7. In vivo functional studies:

• Visual response testing in mice with decreased emerin

• This revealed reduced magnitude of visually evoked responses and impaired visual information processing

• Behavioral assays to assess learning and memory

8. Temporal manipulation of emerin expression:

• Optogenetic or chemogenetic approaches for precise temporal control

• Investigation of the "temporal gating" hypothesis for neuronal plasticity

The methodological approaches above address emerin's feed-forward role in temporally gating neuronal plasticity through negative regulation of translation , representing an exciting new direction in emerin research distinct from its well-established roles in muscle and cardiac tissues.

How can researchers investigate the potential therapeutic applications of recombinant emerin for EDMD1-related conditions?

Investigating therapeutic applications for recombinant emerin requires approaches that address both the cellular defects and potential delivery methods:

1. Structure-function analyses of EDMD1-associated mutations:

• Studies of Polish patients with EDMD1 revealed that for several mutations thought to be null for emerin protein, truncated emerin protein was present

• This suggests the EDMD1 phenotype may be strengthened by toxicity of truncated emerin expressed in patients

• Screening therapeutic compounds should target both loss of function and toxic gain of function mechanisms

2. Cell-based rescue experiments:

• Patient-derived fibroblasts or induced pluripotent stem cells (iPSCs)

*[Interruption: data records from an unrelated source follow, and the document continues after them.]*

-- ==== Sys2Proof/Machine/Device.lean ====
section
/-! DEFINITION. The device registers behind the dispatcher (46_device_registers.md): what a read and a write
of each does. OAM DMA, which reads the whole processor space, stands in Machine/Ops.lean. -/

namespace Sys2Proof.Machine

/-- The state with the PPU replaced. -/
def State.setPpu (s : State) (u : Ppu) : State := { s with ppu := u }

/-! ## PPU registers -/

/-- The `Inc()` of the data port: 1 or 32 (R374). -/
def Ppu.increment (u : Ppu) : Addr := if u.ctrl.inc32 then 32#16 else 1#16

/-- Write of PPU control, 0x2000 (R360, R361): the master/slave select resolves once, and the latch of the
nametable index tests its value from before the write. -/
def Ppu.writeControl (u : Ppu) (v : Byte) : Ppu :=
  { u with
    masterSlave :=
      if u.masterSlave = .unset then (if v.getLsbD 6 then .slave else .master) else u.masterSlave
    ctrl :=
      { nametable :=
          if u.mask.getLsbD 3 = true ∨ u.masterSlave ≠ .slave then v.extractLsb' 0 2 else u.ctrl.nametable
        inc32 := v.getLsbD 2
        spriteTable := v.getLsbD 3
        bgTable := v.getLsbD 4
        sprite16 := v.getLsbD 5
        nmi := v.getLsbD 7 } }

/-- Write of PPU mask, 0x2001 (R363). -/
def Ppu.writeMask (u : Ppu) (v : Byte) : Ppu := { u with mask := v }

/-- The status byte: bit 7 vertical blank, bit 6 sprite-zero hit, bit 5 overflow, the rest 0 (R364). -/
def Ppu.statusByte (u : Ppu) : Byte :=
  BitVec.ofNat 8 (u.vblank.toNat * 128 + u.sprite0Hit.toNat * 64 + u.overflow.toNat * 32)

/-- What a status read leaves: the write toggle reset, and the vertical-blank flag cleared where
STATUS_READ_CLEARS_VBLANK is set (R364). -/
def Ppu.afterStatusRead (u : Ppu) (clears : Bool) : Ppu :=
  { u with toggle := false, vblank := if clears then false else u.vblank }

/-- Write of the OAM address, 0x2003 (R366). -/
def Ppu.writeOamAddr (u : Ppu) (v : Byte) : Ppu := { u with oamAddr := v }

/-- Write of OAM data, 0x2004: the cursor moves with 8-bit wraparound (R367). -/
def Ppu.writeOamData (u : Ppu) (v : Byte) : Ppu :=
  { u with oam := u.oam.write u.oamAddr.toNat v, oamAddr := u.oamAddr + 1 }

/-- Read of OAM data, 0x2004, with no change of the cursor (R368). -/
def Ppu.readOamData (u : Ppu) : Byte := u.oam.read u.oamAddr.toNat

/-- Write of PPU scroll, 0x2005: X then Y (R370). -/
def Ppu.writeScroll (u : Ppu) (v : Byte) : Ppu :=
  if u.toggle then { u with scrollY := v, toggle := false } else { u with scrollX := v, toggle := true }

/-- Write of PPU address, 0x2006: high byte first, stored whole (R372). -/
def Ppu.writeAddress (u : Ppu) (v : Byte) : Ppu :=
  if u.toggle then { u with vaddr := word16 v (highByte u.vaddr), toggle := false }
  else { u with vaddr := word16 (lowByte u.vaddr) v, toggle := true }

/-- Write of the data port, 0x2007 (R376). -/
def Ppu.writeData (mir : Mirroring) (u : Ppu) (v : Byte) : Ppu :=
  { ppuWrite mir u u.vaddr v with vaddr := u.vaddr + u.increment }

/-- Read of the data port, 0x2007: a palette byte at once, any other byte through the read buffer (R375). -/
def Ppu.readData (mir : Mirroring) (u : Ppu) : Byte × Ppu :=
  if 0x3F00 ≤ mirrorPpu u.vaddr then
    (ppuRead mir u u.vaddr, { u with vaddr := u.vaddr + u.increment })
  else
    (u.readBuffer, { u with readBuffer := ppuRead mir u u.vaddr, vaddr := u.vaddr + u.increment })

/-! ## Controllers (R388 to R390) -/

/-- Button `i` of a pad, in the order of R390. The register rules ask only for 0 to 7. -/
def Pad.button (p : Pad) : Nat → Bool
  | 0 => p.a
  | 1 => p.b
  | 2 => p.select
  | 3 => p.start
  | 4 => p.up
  | 5 => p.down
  | 6 => p.left
  | _ => p.right

/-- The bit a controller read returns and the shift index it leaves (R389). -/
def controllerBit (strobe : Bool) (pad : Pad) (idx : Nat) : Bool × Nat :=
  if strobe then (pad.button 0, idx)
  else if idx < 8 then (pad.button idx, idx + 1)
  else (true, idx)

/-- A bit as the byte a controller read returns: bits 7:1 are 0 (R389). -/
def bitByte (b : Bool) : Byte := BitVec.ofNat 8 b.toNat

/-- Read of controller port 0, 0x4016 (R389). -/
def readPort0 (s : State) : Byte × State :=
  let r := controllerBit s.strobe s.controls.pad0 s.shiftIdx0
  (bitByte r.1, { s with shiftIdx0 := r.2 })

/-- Read of controller port 1, 0x4017 (R389). -/
def readPort1 (s : State) : Byte × State :=
  let r := controllerBit s.strobe s.controls.pad1 s.shiftIdx1
  (bitByte r.1, { s with shiftIdx1 := r.2 })

/-- Write of the input strobe, 0x4016 (R388). -/
def writeStrobe (v : Byte) (s : State) : State :=
  { s with strobe := v.getLsbD 0, shiftIdx0 := 0, shiftIdx1 := 0 }

/-! ## Audio and the read dispatcher -/

/-- The audio registers of both directions, 0x4000 to 0x4013 and 0x4015 (R392). -/
def isAudio (m : Nat) : Bool := (decide (0x4000 ≤ m) && decide (m ≤ 0x4013)) || m == 0x4015

/-- `DispatchRead(m)`: the byte and the state a device read leaves, where a register answers reads
(20_memory.md R82); none where there is no mapping (R84). -/
def dispatchRead (m : Nat) (s : State) : Option (Byte × State) :=
  if m = 0x2002 then
    some (s.ppu.statusByte, s.setPpu (s.ppu.afterStatusRead s.cfg.statusReadClearsVblank))
  else if m = 0x2004 then some (s.ppu.readOamData, s)
  else if m = 0x2007 then
    let r := s.ppu.readData s.cfg.mirroring
    some (r.1, s.setPpu r.2)
  else if m = 0x4016 then some (readPort0 s)
  else if m = 0x4017 then some (readPort1 s)
  else if isAudio m then some (0#8, s)
  else none

end Sys2Proof.Machine
end

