/-- 30_encoding.md R132, R145, 60_exceptions.md R516: the refusals of the fetch, the fetch window tested before the
opcode, the operand bytes after it. Derived: rests on decisions D10 and D11 of the spec (92_eei_decisions.md). -/
def Obligations.FetchRefusals : Prop :=
  ∀ s : State, s.controls.paused = false → s.cfg.regMirrorHi ≤ 0x8000 → s.cfg.brkLength ≤ 3 →
    (s.pc.toNat < 0x8000 → step s = .refused .fetchOutsideProgramStorage) ∧
    (0x8000 ≤ s.pc.toNat → lookupOpcode (peek s s.pc) = none →
      step s = .refused (.undocumentedOpcode (peek s s.pc) s.pc)) ∧
    (0x8000 ≤ s.pc.toNat → ∀ row, lookupOpcode (peek s s.pc) = some row →
      0x10000 < s.pc.toNat + row.length s.cfg.brkLength →
      step s = .refused .fetchOutsideProgramStorage)

/-- 60_exceptions.md R503: a step faults only for RTI in context Normal (the byte fetched at PC is 0x40), and is
refused only by the fetch: an undocumented opcode byte, or one of the three bytes at PC below 0x8000. Derived: rests
on decisions D10, D11 and D40 of the spec (92_eei_decisions.md). -/
def Obligations.StepStopsOnlyAsListed : Prop :=
  ∀ s : State,
    (∀ f, step s = .fault f →
      f = .returnOutsideHandler ∧ s.ctx = .normal ∧ 0x8000 ≤ s.pc.toNat ∧ (cpuRead s.pc s).1 = 0x40#8) ∧
    (∀ r, step s = .refused r →
      (r = .fetchOutsideProgramStorage ∧ ∃ k : Nat, k < 3 ∧ (s.pc + BitVec.ofNat 16 k).toNat < 0x8000) ∨
      (r = .undocumentedOpcode (cpuRead s.pc s).1 s.pc ∧ 0x8000 ≤ s.pc.toNat ∧
        lookupOpcode (cpuRead s.pc s).1 = none))

/-- 60_exceptions.md R500, R503, 41_arithmetic_compare.md R190: every instruction answers a next state in every
state, RTI in every context but Normal, where it faults. Derived: rests on decision D40 of the spec
(92_eei_decisions.md). -/
def Obligations.EveryInstructionCompletes : Prop :=
  ∀ (i : Instr) (s : State),
    (i.mnemonic ≠ .RTI ∨ s.ctx ≠ .normal → ∃ t, exec i s = .next t) ∧
    (i.mnemonic = .RTI → s.ctx = .normal → exec i s = .fault .returnOutsideHandler)

/-! ## Arithmetic and compare -/

/-- 41_arithmetic_compare.md R193: ADC in every form: the operand is read once, A, C, V, Z and N are as the rule
gives them, and nothing else changes beside what the operand's read does. -/
def Obligations.AdcResult : Prop :=
  ∀ (i : Instr) (s : State), i.mnemonic = .ADC →
    ∃ m t p', operandOf i s = some (m, t) ∧
      let sum := s.a.toNat + m.toNat + (s.flag .C).toNat
      let r : Byte := BitVec.ofNat 8 sum
      exec i s = .next { t with a := r, p := p' } ∧
      getFlag .C p' = decide (sum > 0xFF) ∧
      getFlag .V p' = decide ((~~~(s.a ^^^ m) &&& (s.a ^^^ r) &&& 0x80#8) ≠ 0#8) ∧
      ZNFrom r p' ∧ FlagsKeptExcept [.C, .V, .Z, .N] s.p p'

/-- 41_arithmetic_compare.md R194: SBC in every form, C set exactly when there is no borrow; and the law the rule
derives: it does what ADC of the complemented operand does. -/
def Obligations.SbcResult : Prop :=
  ∀ (i : Instr) (s : State), i.mnemonic = .SBC →
    ∃ m t p', operandOf i s = some (m, t) ∧
      let diff : Int := s.a.toNat - m.toNat - (1 - (s.flag .C).toNat : Int)
      let r : Byte := BitVec.ofNat 8 (diff % 256).toNat
      exec i s = .next { t with a := r, p := p' } ∧
      getFlag .C p' = decide (0 ≤ diff) ∧
      getFlag .V p' = decide (((s.a ^^^ m) &&& (s.a ^^^ r) &&& 0x80#8) ≠ 0#8) ∧
      ZNFrom r p' ∧ FlagsKeptExcept [.C, .V, .Z, .N] s.p p' ∧
      exec (.adcImm (m ^^^ 0xFF#8)) t = exec i s

/-- 41_arithmetic_compare.md R191: V after ADC and SBC says that the true signed result does not fit in 8 bits, and
when it does fit, A read as a signed byte is that result. -/
def Obligations.OverflowIsSigned : Prop :=
  ∀ (v : Byte) (s : State),
    let fits (n : Int) : Prop := -128 ≤ n ∧ n ≤ 127
    let sum : Int := s.a.toInt + v.toInt + (s.flag .C).toNat
    let diff : Int := s.a.toInt - v.toInt - (1 - (s.flag .C).toNat : Int)
    (∃ t, exec (.adcImm v) s = .next t ∧ (t.flag .V = false ↔ fits sum) ∧ (fits sum → t.a.toInt = sum)) ∧
    (∃ t, exec (.sbcImm v) s = .next t ∧ (t.flag .V = false ↔ fits diff) ∧ (fits diff → t.a.toInt = diff))

/-- 41_arithmetic_compare.md R195 to R197: CMP, CPX and CPY in every form: C is "register >= operand" unsigned,
Z and N come from the truncated difference, no register and no other flag changes. -/
def Obligations.CompareResults : Prop :=
  ∀ (i : Instr) (s : State) (reg : Byte),
    (i.mnemonic = .CMP ∧ reg = s.a) ∨ (i.mnemonic = .CPX ∧ reg = s.x) ∨ (i.mnemonic = .CPY ∧ reg = s.y) →
    ∃ m t p', operandOf i s = some (m, t) ∧ exec i s = .next { t with p := p' } ∧
      getFlag .C p' = decide (m.toNat ≤ reg.toNat) ∧
      ZNFrom (BitVec.ofNat 8 (reg.toNat + 256 - m.toNat)) p' ∧ FlagsKeptExcept [.C, .Z, .N] s.p p'

/-- 41_arithmetic_compare.md R198, R199: INC and DEC in every form: one read and one write of the same address, Z
and N from the computed value, no other flag. Derived: rests on decisions D47 and D13 of the spec
(92_eei_decisions.md). -/
def Obligations.IncDecMemory : Prop :=
  ∀ (i : Instr) (s : State) (d : Nat), (i.mnemonic = .INC ∧ d = 1) ∨ (i.mnemonic = .DEC ∧ d = 255) →
    ∃ ea v t p', modeAddress i.mode s = some ea ∧ cpuRead ea s = (v, t) ∧
      let r : Byte := BitVec.ofNat 8 (v.toNat + d)
      exec i s = .next { cpuWrite ea r t with p := p' } ∧ ZNFrom r p' ∧ FlagsKeptExcept [.Z, .N] s.p p'

/-- 41_arithmetic_compare.md R192, 10_state.md R28: an instruction that neither moves the whole flag byte nor writes
D does the same whatever D holds: the two next states differ in D alone. Derived: rests on decision D9 of the spec
(92_eei_decisions.md). -/
def Obligations.DecimalFlagHasNoEffect : Prop :=
  ∀ (i : Instr) (s t : State) (b : Bool), i.mnemonic ∉ [.PHP, .PLP, .RTI, .SED, .CLD] →
    exec i s = .next t → exec i (s.setP (setFlag .D b s.p)) = .next (t.setP (setFlag .D b t.p))

/-! ## Logic and shifts -/

/-- 42_logic_shift.md R221 to R223: AND, ORA and EOR in every form. Derived: rests on decision D47 of the spec
(92_eei_decisions.md). -/
def Obligations.LogicResults : Prop :=
  ∀ (i : Instr) (s : State) (f : Byte → Byte → Byte),
    (i.mnemonic = .AND ∧ f = fun a m => a &&& m) ∨ (i.mnemonic = .ORA ∧ f = fun a m => a ||| m) ∨
      (i.mnemonic = .EOR ∧ f = fun a m => a ^^^ m) →
    ∃ m t p', operandOf i s = some (m, t) ∧ exec i s = .next { t with a := f s.a m, p := p' } ∧
      ZNFrom (f s.a m) p' ∧ FlagsKeptExcept [.Z, .N] s.p p'

/-- 42_logic_shift.md R224: BIT in both forms: V and N are bits 6 and 7 of the operand, Z tests the
conjunction, the accumulator is unmodified, C is unchanged. -/
def Obligations.BitResult : Prop :=
  ∀ (i : Instr) (s : State), i.mnemonic = .BIT →
    ∃ m t p', operandOf i s = some (m, t) ∧ exec i s = .next { t with p := p' } ∧
      getFlag .V p' = m.getLsbD 6 ∧ getFlag .Z p' = decide ((m &&& s.a) = 0#8) ∧
      getFlag .N p' = m.getLsbD 7 ∧ FlagsKeptExcept [.V, .Z, .N] s.p p'

/-- 42_logic_shift.md R225, R227, R229: ASL and ROL in every form: the 9-bit value `v << 1` with 0 or the old carry
at bit 0; C is the old bit 7; the accumulator form writes A, a memory form reads and writes its address once.
Derived: rests on decision D13 of the spec (92_eei_decisions.md). -/
def Obligations.ShiftLeftResults : Prop :=
  ∀ (i : Instr) (s : State) (c : Nat),
    (i.mnemonic = .ASL ∧ c = 0) ∨ (i.mnemonic = .ROL ∧ c = (s.flag .C).toNat) →
    ∃ v t p',
      let r : Byte := BitVec.ofNat 8 (v.toNat * 2 + c)
      ((i.mode = .acc ∧ v = s.a ∧ t = { s with a := r }) ∨
        (∃ ea, modeAddress i.mode s = some ea ∧ v = (cpuRead ea s).1 ∧ t = cpuWrite ea r (cpuRead ea s).2)) ∧
      exec i s = .next { t with p := p' } ∧
      getFlag .C p' = v.getLsbD 7 ∧ ZNFrom r p' ∧ FlagsKeptExcept [.C, .Z, .N] s.p p'

/-- 42_logic_shift.md R226, R228, R229: LSR and ROR in every form: the 9-bit value with 0 or the old carry at bit 8,
shifted right once; C is the old bit 0. Derived: rests on decision D13 of the spec (92_eei_decisions.md). -/
def Obligations.ShiftRightResults : Prop :=
  ∀ (i : Instr) (s : State) (c : Nat),
    (i.mnemonic = .LSR ∧ c = 0) ∨ (i.mnemonic = .ROR ∧ c = (s.flag .C).toNat) →
    ∃ v t p',
      let r : Byte := BitVec.ofNat 8 ((c * 256 + v.toNat) / 2)
      ((i.mode = .acc ∧ v = s.a ∧ t = { s with a := r }) ∨
        (∃ ea, modeAddress i.mode s = some ea ∧ v = (cpuRead ea s).1 ∧ t = cpuWrite ea r (cpuRead ea s).2)) ∧
      exec i s = .next { t with p := p' } ∧
      getFlag .C p' = v.getLsbD 0 ∧ ZNFrom r p' ∧ FlagsKeptExcept [.C, .Z, .N] s.p p'

/-! ## Loads, stores, transfers -/

/-- 43_load_store_transfer.md R251 to R253: LDA, LDX and LDY in every form: the operand is the immediate byte, or
one byte read of the effective address (StoreResults states the address of every mode). Derived: rests on decision
D47 of the spec (92_eei_decisions.md). -/
def Obligations.LoadResults : Prop :=
  ∀ (i : Instr) (s : State), i.mnemonic = .LDA ∨ i.mnemonic = .LDX ∨ i.mnemonic = .LDY →
    ∃ m t p', operandOf i s = some (m, t) ∧
      (i.mode = .imm m ∧ t = s ∨ ∃ ea, modeAddress i.mode s = some ea ∧ cpuRead ea s = (m, t)) ∧
      ZNFrom m p' ∧ FlagsKeptExcept [.Z, .N] s.p p' ∧
      (i.mnemonic = .LDA → exec i s = .next { t with a := m, p := p' }) ∧
      (i.mnemonic = .LDX → exec i s = .next { t with x := m, p := p' }) ∧
      (i.mnemonic = .LDY → exec i s = .next { t with y := m, p := p' })

/-- 40_addressing_modes.md R164 to R172: the effective address of every memory mode, which every statement with
`modeAddress` or `operandOf` rests on, and none for the others. 43_load_store_transfer.md R254 to R256, 20_memory.md
R75, R81: STA, STX and STY in every form write their register once through the byte write at that address, with no
read of it and no flag: a stored byte reads back in RAM and save RAM, a store at or above 0x8000 changes nothing,
and no register changes. Derived: rests on decisions D45 and D47 of the spec (92_eei_decisions.md). -/
def Obligations.StoreResults : Prop :=
  ∀ s : State,
    (∀ (z : Byte) (w : Addr),
      let pointer (n : Nat) : Nat := (s.zp.read ((n + 1) % 256)).toNat * 256 + (s.zp.read (n % 256)).toNat
      modeAddress (.zp z) s = some (BitVec.ofNat 16 z.toNat) ∧
      modeAddress (.zpx z) s = some (BitVec.ofNat 16 ((z.toNat + s.x.toNat) % 256)) ∧
      modeAddress (.zpy z) s = some (BitVec.ofNat 16 ((z.toNat + s.y.toNat) % 256)) ∧
      modeAddress (.abs w) s = some w ∧
      modeAddress (.abx w) s = some (BitVec.ofNat 16 (w.toNat + s.x.toNat)) ∧
      modeAddress (.aby w) s = some (BitVec.ofNat 16 (w.toNat + s.y.toNat)) ∧
      modeAddress (.izx z) s = some (BitVec.ofNat 16 (pointer (z.toNat + s.x.toNat))) ∧
      modeAddress (.izy z) s = some (BitVec.ofNat 16 (pointer z.toNat + s.y.toNat)) ∧
      ∀ m ∈ [Mode.imp, .acc, .imm z, .ind w, .rel z], modeAddress m s = none) ∧
    ∀ (i : Instr) (v : Byte), MemoriesWf s →
      (i.mnemonic = .STA ∧ v = s.a) ∨ (i.mnemonic = .STX ∧ v = s.x) ∨ (i.mnemonic = .STY ∧ v = s.y) →
      ∃ ea t, modeAddress i.mode s = some ea ∧ exec i s = .next t ∧ t = cpuWrite ea v s ∧
        (mirrorCpu s.cfg ea < 0x800 ∨ 0x6000 ≤ mirrorCpu s.cfg ea ∧ mirrorCpu s.cfg ea < 0x8000 →
          peek t ea = v) ∧
        (0x8000 ≤ mirrorCpu s.cfg ea → t = s) ∧
        t.p = s.p ∧ t.a = s.a ∧ t.x = s.x ∧ t.y = s.y ∧ t.sp = s.sp ∧ t.pc = s.pc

• Tests of recombinant emerin delivery using:

  • Cell-penetrating peptides

  • Lipid nanoparticles

  • Viral vectors

• Assessment of nuclear envelope structure, gene expression normalization, and cellular function

3. Mouse model testing:

• Conditional knockout or knockin models of EDMD1

• Studies of LAP1/emerin double mutants, which show more severe phenotypes than emerin knockout alone

• Delivery methods including:

  • Systemic injection of recombinant protein with targeting moieties

  • AAV-mediated gene therapy

  • Antisense oligonucleotides to modulate splicing of mutant emerin

4. Phenotypic rescue assessment:

• Cardiac conduction testing using electrocardiography

• Muscle strength and coordination testing

• Histological analysis of muscle structure and regeneration

• Molecular markers of nuclear envelope integrity

5. Alternative therapeutic approaches:

• Small molecules that stabilize truncated emerin or enhance its proper localization

• Compounds that upregulate compensatory proteins like LAP1

• CRISPR-based gene editing to correct mutations in patient-derived cells

6. Biomarker development:

• Identification of circulating biomarkers of disease progression

• Use of emerin antibodies for diagnostic applications

• Development of imaging biomarkers for monitoring therapy response

7. Combined therapeutic approaches:

• Target multiple aspects of disease pathophysiology:

  • Nuclear envelope integrity

  • Mechanotransduction

  • Gene expression dysregulation

  • Cardiac conduction abnormalities

Research in LAP1/emerin interaction suggests promising therapeutic avenues, as LAP1 levels are significantly higher in mouse than human skeletal muscle, potentially explaining the milder phenotype in emerin-null mice . Targeting upregulation of compensatory factors like LAP1 could be a viable therapeutic approach alongside direct emerin replacement strategies.